Meals On Reels

In the movie Sideways, wine is the unbilled costar of this road film about two buddies off on a bit of a tear for a week in Santa Barbara's wine country in search of wine, women and themselves. Whet

Feb 23, 2005 at 2:06 pm

In the movie Sideways, wine is the unbilled costar of this road film about two buddies off on a bit of a tear for a week in Santa Barbara's wine country in search of wine, women and themselves. Whether dissing merlot, teaching Wine 101, waxing poetic about the grape genie in a bottle or drinking the remains of the dump bucket at a wine tasting, Miles (the schlubby wine geek) and Jack (the cad looking for a fling before his nuptials) never stray too far from wine or wineries. And, oh, guess what? — things get complicated. It's vintage comedy.

If there is anything more delicious than a good movie, it's a good movie about good food (or wine). A Bacchanalian feast for the senses, food movies beguile the eye, tempt the palate and stimulate the mind with the complex skeins of mores and manners that are the rituals of dining.

OK, so sometimes a cigar is just a cigar, but there is something elemental about watching food movies. What has more social relevance than sex, love and the joy of eating? If we remember one scene from Tom Jones, the 1960s movie starring Albert Finney, it's Tom's dinner with Mrs. Watters, a meal where the fuzzy line between hunger and lust is gradually erased.

No one knew how to eat an oyster until Mrs. Watters showed us by tipping her head back and allowing the cool, plump flesh to slowly slither into her mouth. With an I-know-what-I-want look and heaving chest of magnificent breasts, she tongues the oyster back out for inspection. Naturally, they race for the bedroom, aglow with grease and grunts, to consume each other out of the viewer's eye.

Along with this classic, I offer you a few of my other favorite food moments in film:

Like Water for Chocolate. When Tita makes quail in rose petal sauce, it becomes an intimate expression of her very essence, every emotion cooked into the meal drawing out singular, revealing, different reactions from the family members who eat it.

Babette's Feast.

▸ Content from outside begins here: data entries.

-- ==== Sys2Proof/Machine/Compose.lean ====
section
/-! DEFINITION. The beam engines' composition of one pixel and one quad (R105 to R126, R141 to R153, R292, R402): what a
frame's drive words and sums are, read from the state at its composition. `po` lists the granules read poisoned. -/

namespace Sys2Proof.Machine

/-! ## Reading layer memory in composition (R257, R258) -/

/-- The granule of an address was read poisoned. -/
def poisonedAt (po : List Nat) (a : Nat) : Bool := po.contains (a / 32 * 32)

/-- A read of the granule of `a` that enters now finds an older write in the queues, whose data answer it (R250). -/
def Memc.forwards (m : Memc) (a : Nat) : Bool := m.chans.any (fun c => c.writes.any (fun r => r.addr / 32 == a / 32))

/-- Granules from address `lo` to below `hi` that a queued write holds. -/
def Memc.forwardsIn (m : Memc) (lo hi : Nat) : Nat :=
  ((m.chans.flatMap Chan.writes).map (fun r => r.addr / 32)).eraseDups.countP (fun g =>
    decide (lo ≤ 32 * g + 31) && decide (32 * g < hi))

/-- The granules from address `lo` to below `hi`. -/
def granulesIn (lo hi : Nat) : Nat := (hi + 31) / 32 - lo / 32

/-- Of the granules that a command names as read with errors, those that the DRAM answers: in DRAM-less mode none (R250, R258). -/
def Memc.fromDram (m : Memc) (l : List Nat) : List Nat := if m.dramLess then [] else l.filter (fun a => !m.forwards a)

/-- An uncorrectable read (R257). -/
def Dev.uncorrectable (d : Dev) (a : Nat) : Dev :=
  ((d.onMemc (fun m => { m with uncorrectable := satInc 4095 m.uncorrectable, eccAddr := a })).raise 40).send 0xC4 0x17 1 a

/-- Corrected errors of a read, and the window's judgement, once a window (R256, R259). -/
def Dev.correctedErrors (d : Dev) (n : Nat) : Dev :=
  let tooMany := !d.memc.windowOver && decide (d.ceLimit < d.memc.window + n)
  let d := d.onMemc (fun m => { m with
    corrected := satAdd 1048575 m.corrected n, window := satAdd 4095 m.window n, windowOver := m.windowOver || tooMany })
  let d := d.raiseIf tooMany 41
  if tooMany && d.memc.flagged && !d.memc.dramLess && !d.memc.copied then d.onMemc (fun m => { m with copying := true }) else d

/-- Of `total` granules read, `n` that queued writes answer are counted in FORWARDED, and those read from the DRAM go into the window
(R250, R256; DEDUCED, log 159). -/
def Dev.countReads (d : Dev) (total n : Nat) : Dev :=
  if total = 0 || d.memc.dramLess then d
  else d.onMemc (fun m => { m with
    forwarded := if n = 0 then m.forwarded else satAdd 65535 m.forwarded n, reads := m.reads + (total - n) })

/-- What the `total` granule reads of a schedule entry report: `n` answered by queued writes, one element of `corrected` for each error
corrected, and of `poison` for each granule read uncorrectable (R250, R256, R257). -/
def Dev.entryReads (d : Dev) (total n : Nat) (poison corrected : List Nat) : Dev :=
  let d := d.countReads total n
  let d := if corrected.isEmpty then d else d.correctedErrors corrected.length
  poison.foldl (fun d a => d.uncorrectable a) d

/-- A byte of layer memory and whether it is poisoned, behind every write that has entered (R250). -/
def State.memByte (s : State) (po : List Nat) (a : Nat) : Nat × Bool :=
  ((s.memNow.byte s.dev.memc.draws a).toNat, poisonedAt po a)

/-- A byte of the buffer that slot `n` shows, at a byte offset; from the fallback half in DRAM-less mode. -/
def State.layByte (s : State) (po : List Nat) (n buf off : Nat) : Nat × Bool :=
  if s.dev.comp.dramLess then
    ((SMap.get 0 (if n = 0 then s.dev.memc.half0 else s.dev.memc.half1) off).toNat, false)
  else s.memByte po (s.dev.bufBase buf + off)

/-- `len` bytes of it, as a number, most significant byte first. -/
def State.layNat (s : State) (po : List Nat) (n buf : Nat) : Nat → Nat → Nat × Bool
  | 0, _ => (0, false)
  | len + 1, off =>
    let a := s.layByte po n buf off
    let r := State.layNat s po n buf len (off + 1)
    (a.1 * 256 ^ len + r.1, a.2 || r.2)

/-! ## Layers (R111 to R116) -/

/-- The expanded sample of source pixel (x, y) of descriptor `w` in slot `n`, with its poison mark. -/
def State.source (s : State) (po : List Nat) (n : Nat) (w : List Nat) (x y : Nat) : Nat × Bool :=
  let f := dFmt w
  let row := dOffset w + y * dStride w
  let get := s.layNat po n (dBuf w)
  if f = 0 then (let r := get 1 (row + x); (expandY8 r.1, r.2))
  else if f = 1 ∨ f = 3 then
    let r := get 2 (row + 3 * (x / 2) + x % 2)
    (expandY12 (if x % 2 = 0 then r.1 / 16 else r.1 % 4096), r.2)
  else if f = 2 ∨ f = 4 then (let r := get 2 (row + 2 * x); (expandY16 r.1, r.2))
  else if f = 5 then (let r := get 1 (row + x / 2); (expandA4 (if x % 2 = 0 then r.1 / 16 else r.1 % 16), r.2))
  else if f = 6 then (let r := get 1 (row + x); (expandA8 r.1, r.2))
  else if f = 7 then (let r := get 1 (row + x / 8); (expandM1 (bit r.1 (7 - x % 8)), r.2))
  else
    let r := get 32 (dOffset w + (y / 8) * dStride w + (x / 8) * 32)
    (expandY12 (frbDecode r.1 (x % 8) (y % 8)), r.2)

/-- The value at destination (i, j), none when a sample it uses is poisoned (R115, R116). -/
def State.scaled (s : State) (po : List Nat) (n : Nat) (w : List Nat) (i j : Nat) : Option Nat :=
  if dBilin w then
    let bx := bilinear (dSw w) (dDw w) i
    let bY := bilinear (dSh w) (dDh w) j
    let s00 := s.source po n w bx.1 bY.1
    let s10 := s.source po n w bx.2.1 bY.1
    let s01 := s.source po n w bx.1 bY.2.1
    let s11 := s.source po n w bx.2.1 bY.2.1
    if s00.2 || s10.2 || s01.2 || s11.2 then none
    else some (mix (mix s00.1 s10.1 bx.2.2) (mix s01.1 s11.1 bx.2.2) bY.2.2)
  else
    let r := s.source po n w (nearest (dSw w) (dDw w) i) (nearest (dSh w) (dDh w) j)
    if r.2 then none else some r.1

/-- The beam position of a physical pixel (R114). -/
def Dev.beamPos (d : Dev) (p : Nat) : Nat × Nat :=
  let x := p % 1536
  let y := p / 1536
  (if d.mirror then 1535 - x else x, if d.flip then 703 - y else y)

/-- (u, v) lies in the destination rectangle of a descriptor. -/
def dInside (w : List Nat) (u v : Nat) : Bool :=
  decide (dDx w ≤ u) && decide (u < dDx w + dDw w) && decide (dDy w ≤ v) && decide (v < dDy w + dDh w)

/-- The slot's current descriptor. -/
def Eng.desc (e : Eng) (n : Nat) : List Nat := (nth {} e.slots n).cur

/-- The slot is composed: enabled, and in DRAM-less mode slot n only while it names FBn (R258). -/
def Dev.slotOn (d : Dev) (n : Nat) : Bool :=
  let w := d.eng.desc n
  dEn w && (!d.comp.dramLess || (decide (n < 2) && dBuf w == d.fb n))

/-- The sample pair of slot `n` at beam position (u, v) (R116). -/
def State.slotSample (s : State) (po : List Nat) (n u v : Nat) : Nat × Nat :=
  let w := s.dev.eng.desc n
  if !s.dev.slotOn n || !dInside w u v then (0, 0)
  else
    match s.scaled po n w (u - dDx w) (v - dDy w) with
    | none => (0, 0)
    | some val =>
      if fmtAlpha (dFmt w) then (dLvalue w, val * dAlpha w / 4096)
      else (Nat.min (val * dLgain w / 2048) fullScale, dAlpha w)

A Frenchwoman who works for two Danish sisters blows her 10,000-franc lottery winnings on a sumptuous banquet. She cooks, shakes up the Danish village with her culinary abilities and the audience drools.

Big Night. Who could forget this movie's delectable feast? Two brothers in 1950s New Jersey go all out in their Italian restaurant, expecting Louis Prima to show up. He doesn't, but we wish we had been invited.

Citizen Kane. A food movie? Not exactly, but Orson Welles chose the breakfast meal in six different scenes to define the entire marriage of Charles Foster Kane and his wife, Emily, in the most innovative film of its time.

Indiana Jones and the Temple of Doom. Steven Spielberg is a master of covering exposition in movies and does so brilliantly with a feast like no other. While Indy fills us in on information we need to make sense of the story, our eyes are on Willie Scott and her reaction to milk soup with floating eyeballs, giant beetles, "snake surprise" (stuffed with live eels, yum!) and chilled monkey brains served in the skull — for dessert no less.

When Harry Met Sally. A New York deli guarantees Formica tables, waitresses with attitude and plenty of coleslaw, but not usually a public orgasm, even if it's to prove a point. I'll have what she's having — to go.

Other food movies: Chocolat; Dim Sum; Eat, Drink, Man, Woman; Soul Food; Tampopo; The Wedding Banquet; The Cook, The Thief, The Wife and Her Lover.